Yesterday, the Supreme Court justices voted 5-to-4 to allow a lower judge’s order to stand that bans the Department of Homeland Security (DHS) from only enforcing deportation for some illegal immigrants while ignoring others, including some with pre-existing criminal records.
The decision forces the DHS to abide by Trump-era immigration laws which called for the deportation of the vast majority of illegal immigrants, as the lower court had ruled Biden administration, which only deported illegal immigrants who posed an “egregious threats to public safety” illegal.
Justice Amy Coney Barret sided against the other well-known conservative justices in the 5-4 votes, joining Justices Samuel Alito, Sonia Sotomayor, and Elena Kagan in an opinion that a stay should be granted against the lower court’s order, allowing Biden’s policies to be reinstated until a full decision was reached.
The justices, however, approved to fast-track oral arguments on the case following a suggestion by the Solicitor General to consider the application as a petition for certiorari.
Accordingly, “the case will be set for argument in the first week of the December 2022 argument session.”
The parties concerned have been directed to prepare arguments to answer if the involved states have legal standing to challenge the DHS directive and whether the guidance was in violation of key federal laws.
The policy in question was instituted in September 2021 by DHS Secretary Alejandro Mayorkas through a directive to border patrol agents. The guidance advocated for agents to use a loose evaluation of immigrants before taking enforcement action, allowing some immigrants with criminal records to stay in the country.

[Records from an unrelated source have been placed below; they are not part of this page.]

/-- A scheduled partition that keeps its image stands at its image tick of the tick that starts. -/
theorem boundary_next_image_tick (s : State) (p : Nat) (im : Image) (hs : s.powered) (hp : p < 8) (hrun : s.dev.ticking = true)
    (hdone : s.dev.tickFinished = true) (hsolo : s.dev.solo = false) (hdue : s.dev.get F.TCK_TN_TN ≤ s.dev.tick.due)
    (htn : s.dev.get F.TCK_TN_TN < 2 ^ 64 - 1) (ht : s.dev.tick.targets = [])
    (hothers : ∀ q : Nat, q < 8 → q ≠ p → s.dev.scheduled q = false)
    (hc : ∀ q : Nat, q < 8 → s.dev.crossAt q (s.dev.get F.TCK_TN_TN + 1) = none) (hsched : s.dev.scheduled p = true)
    (hr : (s.dev.part p).running = some im) (hstaged : (s.dev.part p).staged = none)
    (hend : s.dev.endedBy p im (s.dev.get F.TCK_TN_TN + 1) = false) :
    Answers .periodBoundary s fun t =>
      let n := s.dev.get F.TCK_TN_TN + 1
      t.dev.get F.TCK_TN_TN = n ∧ t.dev.get (F.SCH_PASS_PASS p) = (n - im.baseTn) / max 1 im.ticks % 2 ^ 32 ∧
        t.dev.get (F.SCH_PASS_ITICK p) = (n - im.baseTn) % max 1 im.ticks % 2 ^ 32 ∧
        (t.dev.part p).positions = startPositions im ((n - im.baseTn) % max 1 im.ticks) ∧ (t.dev.part p).tokens = [] := by
  have hexec := onDev_powered Dev.periodBoundary s hs
  rw [boundary_starts s.dev hrun hdone hsolo hdue ht hc, startTick_eq] at hexec
  generalize hn : s.dev.get F.TCK_TN_TN + 1 = n at *
  have himages := tickStarted_images s.dev n hsolo
  have hnum := (tickStarted_effect s.dev.epochCounted.dueAdded.captureBoundary n).2.2.2.1
  generalize s.dev.epochCounted.dueAdded.captureBoundary.tickStarted n = e at *
  obtain ⟨hesched, ⟨l, hpart⟩, heend⟩ := himages p hp
  have hrun' : (e.part p).running = some im := by rw [hpart]; exact hr
  have hstaged' : (e.part p).staged = none := by rw [hpart]; exact hstaged
  have hone := startParts_one n p hp im (List.range 8) List.nodup_range (List.mem_range.mpr hp) e
    (fun q hq hne => (himages q (List.mem_range.mp hq)).1.trans (hothers q (List.mem_range.mp hq) hne)) (hesched.trans hsched) hrun' hstaged'
    ((heend im n).trans hend)
  have hkeeps := startPart_keeps e n p im (hesched.trans hsched) hrun' hstaged' ((heend im n).trans hend)
  obtain ⟨haim, hparts⟩ := aimSwap_effect (e.startPart n p).countBelow n
  have hframe := onlyRegs_puts_of (l := passWrites p n im) (fs := passFields p) (by rfl)
    (e.setPart p ((e.part p).atTick im ((n - im.baseTn) % max 1 im.ticks)))
  have hwritten : ∀ f v, (f, v) ∈ passWrites p n im → (e.startPart n p).get f = v % 2 ^ f.w := fun f v hm => by
    rw [hkeeps]
    exact get_puts_mem (fs := passFields p) (by rfl) (passFields_nodup p) hm _
  have hpos : (((e.startPart n p).countBelow).aimSwap n).part p = (e.part p).atTick im ((n - im.baseTn) % max 1 im.ticks) := by
    have hturned : (e.startPart n p).part p = (e.part p).atTick im ((n - im.baseTn) % max 1 im.ticks) := by
      rw [hkeeps, Dev.part, puts_parts]
      exact (part_setPart e p p _).trans (if_pos rfl)
    rw [Dev.part, hparts]
    exact hturned
  have hfar := passField_ne_hold p
  rw [hone] at hexec
  refine ⟨_, hexec, ?_, ?_, ?_, congrArg PartSt.positions hpos, congrArg PartSt.tokens hpos⟩
  · refine (haim _ (hfar _ (by simp))).trans ?_
    rw [show (e.startPart n p).countBelow.get F.TCK_TN_TN = (e.startPart n p).get F.TCK_TN_TN from rfl, hkeeps,
      hframe.1 F.TCK_TN_TN fun g hg => tn_ne_pass p g hg]
    exact hnum.trans (Nat.mod_eq_of_lt (by omega))
  · exact (haim _ (hfar _ (by simp [passFields]))).trans (hwritten _ _ (by simp [passWrites]))
  · exact (haim _ (hfar _ (by simp [passFields]))).trans (hwritten _ _ (by simp [passWrites]))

The Biden administration said this would focus department resources on the most dangerous of criminals, taking a strain off the department’s limited resources. The memo states that the fact that an immigrant is “a removable noncitizen” should not be the only criteria that is used to open an “enforcement action” which includes deportation.

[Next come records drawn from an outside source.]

-- ==== Sys2Proof/Syntax.lean ====
section
/-! DEFINITION. The commands the CX32 takes: one constructor per row of spec/opcode_table.json, in the table's order.
A command is a register access, a frame, a pin or supply event, or the moment at which a process of the part reaches
its stated end; its operands are what that row's rule takes from outside the State (assumption log 1 and 2). -/

namespace Sys2Proof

The discretionary directive outlined in the memo allows for border patrol to ignore existing criminal records. According to the lower court’s ruling, it also ignored the federal laws currently in place which govern how illegal immigrants are to be processed.

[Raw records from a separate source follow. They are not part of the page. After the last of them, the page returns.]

-- ==== Sys2Proof/Machine/RegMap.lean ====
section
/-! DEFINITION. Every block register of the page tables: where it lies, its access, its reset value and domain, the least
privileged function that may write it, its writable bits and its field rules (R12 to R17, R570 and the page tables of
chapters 02 to 18). A register's bits that are not writable here are read as zero or composed in Machine/Pages.lean. -/

namespace Sys2Proof.Machine

/-- The access column (R12). -/
inductive Acc | rw | ro | wo | rc | w1c
  deriving DecidableEq, Repr

/-- The reset domains of R17; `none` where the table gives none. -/
inductive Dom | none | por | frst | drst | warm
  deriving DecidableEq, Repr

/-- Where a FIELD_ZERO bit stands: at an offset of the page, or that many bytes after its register. -/
inductive FzAt | at (off : Nat) | plus (d : Nat)
  deriving DecidableEq, Repr

/-- A numeric or enumerated field [lo + n − 1 : lo] with least and largest value. `zeroAs` ≠ 0 is the value a written 0 is
taken as, with FIELD_ZERO at (`fz`, `fzBit`); any other value outside the range is discarded (R15). -/
structure FieldRule where
  lo : Nat
  n : Nat
  min : Nat
  max : Nat
  zeroAs : Nat := 0
  fz : FzAt := .at 0
  fzBit : Nat := 0
  deriving DecidableEq, Repr

/-- One row of a page table: `n` words from page offset `off`, `stride` bytes apart, on `pages` pages from index `pg`. -/
structure RegRow where
  pg : Nat
  pages : Nat
  off : Nat
  n : Nat
  stride : Nat
  acc : Acc
  reset : Word
  dom : Dom
  /-- the least privileged level that may write it: 0 P0, 1 P1, 2 P2 -/
  lvl : Nat
  mask : Word
  rules : List FieldRule
  deriving DecidableEq, Repr

/-- The FSYS page. -/
def regsFsys : List RegRow := [
  /- FS_FIV -/ ⟨0x100, 1, 0x040, 1, 4, .ro, 0x00000100, .por, 0, 0x00000000, []⟩,
  /- FS_OTP -/ ⟨0x100, 1, 0x044, 1, 4, .ro, 0x00000000, .por, 0, 0x00000000, []⟩,
  /- FS_RESET -/ ⟨0x100, 1, 0x048, 1, 4, .wo, 0x00000000, .none, 0, 0x00000000, []⟩,
  /- FS_PUSH -/ ⟨0x100, 1, 0x04C, 1, 4, .ro, 0x00000000, .frst, 0, 0x00000000, []⟩]

/-- The FEED_A and FEED_B page. -/
def regsFeed : List RegRow := [
  /- FD_CTRL -/ ⟨0x101, 2, 0x040, 1, 4, .rw, 0x00000000, .por, 0, 0x00000001, []⟩,
  /- FD_STATE -/ ⟨0x101, 2, 0x044, 1, 4, .ro, 0x00000000, .por, 0, 0x00000000, []⟩,
  /- FD_INS_DELAY -/ ⟨0x101, 2, 0x048, 1, 4, .rw, 0x00000064, .frst, 0, 0x000007FF, [{ lo := 0, n := 11, min := 0, max := 1600 }]⟩,
  /- FD_FOLDBACK -/ ⟨0x101, 2, 0x04C, 1, 4, .rw, 0x00000028, .frst, 0, 0x000000FF, [{ lo := 0, n := 8, min := 10, max := 200 }]⟩,
  /- FD_FAST_TRIP -/ ⟨0x101, 2, 0x050, 1, 4, .rw, 0x00000064, .frst, 0, 0x000000FF, [{ lo := 0, n := 8, min := 20, max := 250 }]⟩,
  /- FD_SAG -/ ⟨0x101, 2, 0x054, 1, 4, .rw, 0x000101B8, .frst, 0, 0x00FF03FF, [{ lo := 0, n := 10, min := 380, max := 540 }, { lo := 16, n := 8, min := 1, max := 255, zeroAs := 1, fz := .at 0x044, fzBit := 9 }]⟩,
  /- FD_WINDOWS -/ ⟨0x101, 2, 0x058, 1, 4, .ro, 0x42402826, .por, 0, 0x00000000, []⟩,
  /- FD_LIMITS -/ ⟨0x101, 2, 0x05C, 1, 4, .ro, 0x05641432, .por, 0, 0x00000000, []⟩,
  /- FD_INST -/ ⟨0x101, 2, 0x060, 1, 4, .ro, 0x00000000, .por, 0, 0x00000000, []⟩,
  /- FD_START -/ ⟨0x101, 2, 0x064, 1, 4, .ro, 0x00000000, .por, 0, 0x00000000, []⟩]

/-- The SHARE page. -/
def regsShare : List RegRow := [
  /- SH_CTRL -/ ⟨0x103, 1, 0x040, 1, 4, .rw, 0x00000001, .frst, 0, 0x00000001, []⟩,
  /- SH_STATE -/ ⟨0x103, 1, 0x044, 1, 4, .ro, 0x00000000, .por, 0, 0x00000000, []⟩,
  /- SH_RATIO -/ ⟨0x103, 1, 0x048, 1, 4, .ro, 0x00000000, .por, 0, 0x00000000, []⟩,
  /- SH_REBAL -/ ⟨0x103, 1, 0x04C, 1, 4, .rw, 0x00000014, .frst, 0, 0x000000FF, [{ lo := 0, n := 8, min := 5, max := 100 }]⟩]

/-- The TRIP page. -/
def regsTrip : List RegRow := [
  /- TR_CTRL -/ ⟨0x105, 1, 0x040, 1, 4, .rw, 0x00000002, .frst, 0, 0x00000002, []⟩,
  /- TR_STAT -/ ⟨0x105, 1, 0x044, 1, 4, .ro, 0x00000000, .por, 0, 0x00000000, []⟩,
  /- TR_TICK_LO -/ ⟨0x105, 1, 0x048, 1, 4, .ro, 0x00000000, .por, 0, 0x00000000, []⟩,
  /- TR_TICK_HI -/ ⟨0x105, 1, 0x04C, 1, 4, .ro, 0x00000000, .por, 0, 0x00000000, []⟩,
  /- TR_RD_IDX -/ ⟨0x105, 1, 0x050, 1, 4, .rw, 0x00000000, .frst, 0, 0x0000FFFF, [{ lo := 0, n := 16, min := 0, max := 63999 }]⟩,
  /- TR_RD_DATA -/ ⟨0x105, 1, 0x054, 1, 4, .ro, 0x00000000, .por, 0, 0x00000000, []⟩,
  /- TR_REC_A -/ ⟨0x105, 1, 0x058, 1, 4, .ro, 0x00000000, .por, 0, 0x00000000, []⟩,
  /- TR_REC_B -/ ⟨0x105, 1, 0x05C, 1, 4, .ro, 0x00000000, .por, 0, 0x00000000, []⟩,
  /- TR_HOLD -/ ⟨0x105, 1, 0x060, 1, 4, .ro, 0x00000000, .por, 0, 0x00000000, []⟩]

/-- The PSEQ page. -/
def regsPseq : List RegRow := [
  /- PS_CTRL -/ ⟨0x106, 1, 0x040, 1, 4, .wo, 0x00000000, .none, 0, 0x00000000, []⟩,
  /- PS_STATE -/ ⟨0x106, 1, 0x044, 1, 4, .ro, 0x00000F00, .por, 0, 0x00000000, []⟩,
  /- PS_RAILS -/ ⟨0x106, 1, 0x048, 1, 4, .ro, 0x00000000, .por, 0, 0x00000000, []⟩,
  /- PS_STEP -/ ⟨0x106, 1, 0x04C, 1, 4, .rw, 0x00001401, .frst, 0, 0x0000FF0F, [{ lo := 8, n := 8, min := 1, max := 50, zeroAs := 1, fz := .at 0x044, fzBit := 12 }]⟩]

/-- The BOOT page. -/
def regsBoot : List RegRow := [
  /- BT_STAGE -/ ⟨0x017, 1, 0x040, 1, 4, .ro, 0x00000002, .warm, 0, 0x00000000, []⟩,
  /- BT_CTRL -/ ⟨0x017, 1, 0x044, 1, 4, .wo, 0x00000000, .none, 0, 0x00000000, []⟩,
  /- BT_SLOT -/ ⟨0x017, 1, 0x048, 1, 4, .rw, 0x00007800, .drst, 0, 0x0000FF01, [{ lo := 8, n := 8, min := 1, max := 255, zeroAs := 1, fz := .at 0x048, fzBit := 16 }]⟩,
  /- BT_PAIR -/ ⟨0x017, 1, 0x04C, 1, 4, .ro, 0x00000000, .drst, 0, 0x00000000, []⟩,
  /- BT_SFW -/ ⟨0x017, 1, 0x050, 1, 4, .ro, 0x00000000, .warm, 0, 0x00000000, []⟩,
  /- BT_RMC -/ ⟨0x017, 1, 0x054, 1, 4, .ro, 0x00000000, .warm, 0, 0x00000000, []⟩,
  /- BT_TMI -/ ⟨0x017, 1, 0x058, 1, 4, .ro, 0x00000000, .warm, 0, 0x00000000, []⟩,
  /- BT_HWV -/ ⟨0x017, 1, 0x05C, 1, 4, .ro, 0x01010000, .none, 0, 0x00000000, []⟩,
  /- BT_FIV -/ ⟨0x017, 1, 0x060, 1, 4, .ro, 0x00000000, .drst, 0, 0x00000000, []⟩,
  /- BT_IDL -/ ⟨0x017, 1, 0x064, 1, 4, .ro, 0x00000000, .drst, 0, 0x00000000, []⟩,
  /- BT_TIMES -/ ⟨0x017, 1, 0x068, 1, 4, .ro, 0x00000000, .warm, 0, 0x00000000, []⟩,
  /- BT_BOND_SUM -/ ⟨0x017, 1, 0x06C, 1, 4, .ro, 0x00000000, .drst, 0, 0x00000000, []⟩,
  /- BT_BOND_SUM2 -/ ⟨0x017, 1, 0x070, 1, 4, .ro, 0x00000000, .drst, 0, 0x00000000, []⟩,
  /- BT_BOND_LIM -/ ⟨0x017, 1, 0x074, 1, 4, .rw, 0x096000FA, .drst, 0, 0x0FFF0FFF, []⟩,
  /- BT_BOND_IDX -/ ⟨0x017, 1, 0x078, 1, 4, .rw, 0x00000000, .drst, 2, 0x0000FFFF, [{ lo := 0, n := 16, min := 0, max := 36863 }]⟩,
  /- BT_BOND_DATA -/ ⟨0x017, 1, 0x07C, 1, 4, .ro, 0x00000000, .drst, 0, 0x00000000, []⟩,
  /- BT_PADTEST -/ ⟨0x017, 1, 0x080, 1, 4, .wo, 0x00000000, .none, 0, 0x00000000, []⟩,
  /- BT_UPD_OFF -/ ⟨0x017, 1, 0x084, 1, 4, .rw, 0x00000000, .warm, 0, 0xFFFFFFFF, []⟩,
  /- BT_UPD_LEN -/ ⟨0x017, 1, 0x088, 1, 4, .rw, 0x00000000, .warm, 0, 0xFFFFFFFF, [{ lo := 0, n := 32, min := 0, max := 262144 }]⟩,
  /- BT_UPD_CTRL -/ ⟨0x017, 1, 0x08C, 1, 4, .wo, 0x00000000, .none, 0, 0x00000000, []⟩,
  /- BT_UPD_STAT -/ ⟨0x017, 1, 0x090, 1, 4, .ro, 0x00000000, .warm, 0, 0x00000000, []⟩]

/-- The TILE_t page. -/
def regsTile : List RegRow := [
  /- TL_CTRL -/ ⟨0x020, 32, 0x040, 1, 4, .rw, 0x00000003, .drst, 0, 0x00000003, [{ lo := 0, n := 2, min := 1, max := 3, zeroAs := 1, fz := .at 0x044, fzBit := 1 }]⟩,
  /- TL_STAT -/ ⟨0x020, 32, 0x044, 1, 4, .ro, 0x00000000, .drst, 0, 0x00000000, []⟩,
  /- TL_CH_IDX -/ ⟨0x020, 32, 0x048, 1, 4, .rw, 0x00000000, .drst, 1, 0x000103FF, []⟩,
  /- TL_CH_CFG -/ ⟨0x020, 32, 0x04C, 1, 4, .rw, 0x00000001, .drst, 1, 0x00000007, []⟩,
  /- TL_CH_STAT -/ ⟨0x020, 32, 0x050, 1, 4, .ro, 0x00000000, .drst, 0, 0x00000000, []⟩,
  /- TL_CH_CODE -/ ⟨0x020, 32, 0x054, 1, 4, .ro, 0x00000000, .none, 0, 0x00000000, []⟩,
  /- TL_CH_PWR -/ ⟨0x020, 32, 0x058, 1, 4, .ro, 0x00000000, .drst, 0, 0x00000000, []⟩,
  /- TL_CH_CMD -/ ⟨0x020, 32, 0x05C, 1, 4, .wo, 0x00000000, .none, 1, 0x00000000, []⟩,
  /- TL_VA_STAT -/ ⟨0x020, 32, 0x060, 1, 4, .ro, 0x00000000, .drst, 0, 0x00000000, []⟩,
  /- TL_VB_STAT -/ ⟨0x020, 32, 0x064, 1, 4, .ro, 0x00000000, .drst, 0, 0x00000000, []⟩,
  /- TL_VALVE_CMD -/ ⟨0x020, 32, 0x068, 1, 4, .wo, 0x00000000, .none, 1, 0x00000000, []⟩,
  /- TL_ISUM -/ ⟨0x020, 32, 0x06C, 1, 4, .ro, 0x00000000, .drst, 0, 0x00000000, []⟩,
  /- TL_REF_MAP -/ ⟨0x020, 32, 0x070, 1, 4, .ro, 0x00000000, .drst, 0, 0x00000000, []⟩,
  /- TL_REF_LOST -/ ⟨0x020, 32, 0x074, 1, 4, .ro, 0x00000000, .drst, 0, 0x00000000, []⟩,
  /- TL_REF_CMD -/ ⟨0x020, 32, 0x078, 1, 4, .wo, 0x00000000, .none, 1, 0x00000000, []⟩,
  /- TL_FUSE_MAP -/ ⟨0x020, 32, 0x100, 32, 4, .ro, 0x00000000, .drst, 0, 0x00000000, []⟩,
  /- TL_FLAG_MAP -/ ⟨0x020, 32, 0x180, 32, 4, .ro, 0x00000000, .drst, 0, 0x00000000, []⟩,
  /- TL_PARK_MAP -/ ⟨0x020, 32, 0x200, 32, 4, .ro, 0x00000000, .drst, 0, 0x00000000, []⟩,
  /- TL_PB_STAT -/ ⟨0x020, 32, 0x400, 1, 4, .ro, 0x00002000, .drst, 0, 0x00000000, []⟩,
  /- TL_PB_PAR -/ ⟨0x020, 32, 0x404, 1, 4, .ro, 0x00000000, .drst, 0, 0x00000000, []⟩,
  /- TL_TP_PLAY -/ ⟨0x020, 32, 0x408, 1, 4, .ro, 0x00000000, .drst, 0, 0x00000000, []⟩,
  /- TL_TP_END -/ ⟨0x020, 32, 0x40C, 1, 4, .ro, 0x00000000, .drst, 0, 0x00000000, []⟩,
  /- TL_STROBE_AGE -/ ⟨0x020, 32, 0x410, 1, 4, .ro, 0x0000FFFF, .drst, 0, 0x00000000, []⟩,
  /- TL_TP_REED[q] -/ ⟨0x020, 32, 0x480, 32, 4, .ro, 0x00000000, .drst, 0, 0x00000000, []⟩]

Mayorkas has defended the policy as necessary for “national security, public security, and border security.”
The decision was initiated by Louisiana and Texas, who sued the federal government for violation of the Administrative Procedure Act saying that the directive burdened the states to deal with the crisis that the federal government had caused.
“It would be particularly troubling to allow applicants a free pass to ignore Congress’s commands under current circumstances because the facts show the problem is, at least in part, self-inflicted,” the lawsuit stated.
Texas Federal Judge Drew Tipton ruled in favor of the states on June 10. In his ruling, Tipton placed a stay on his order, which expired on June 25 before the federal government could complete an appeal. In the aftermath of this expiration, the DHS signaled they would widen their arrest prioritizations to comply with Tipton’s order.
On July 6, a New Orleans appellate court refused to block the order, leading to the appeal before the Supreme Court.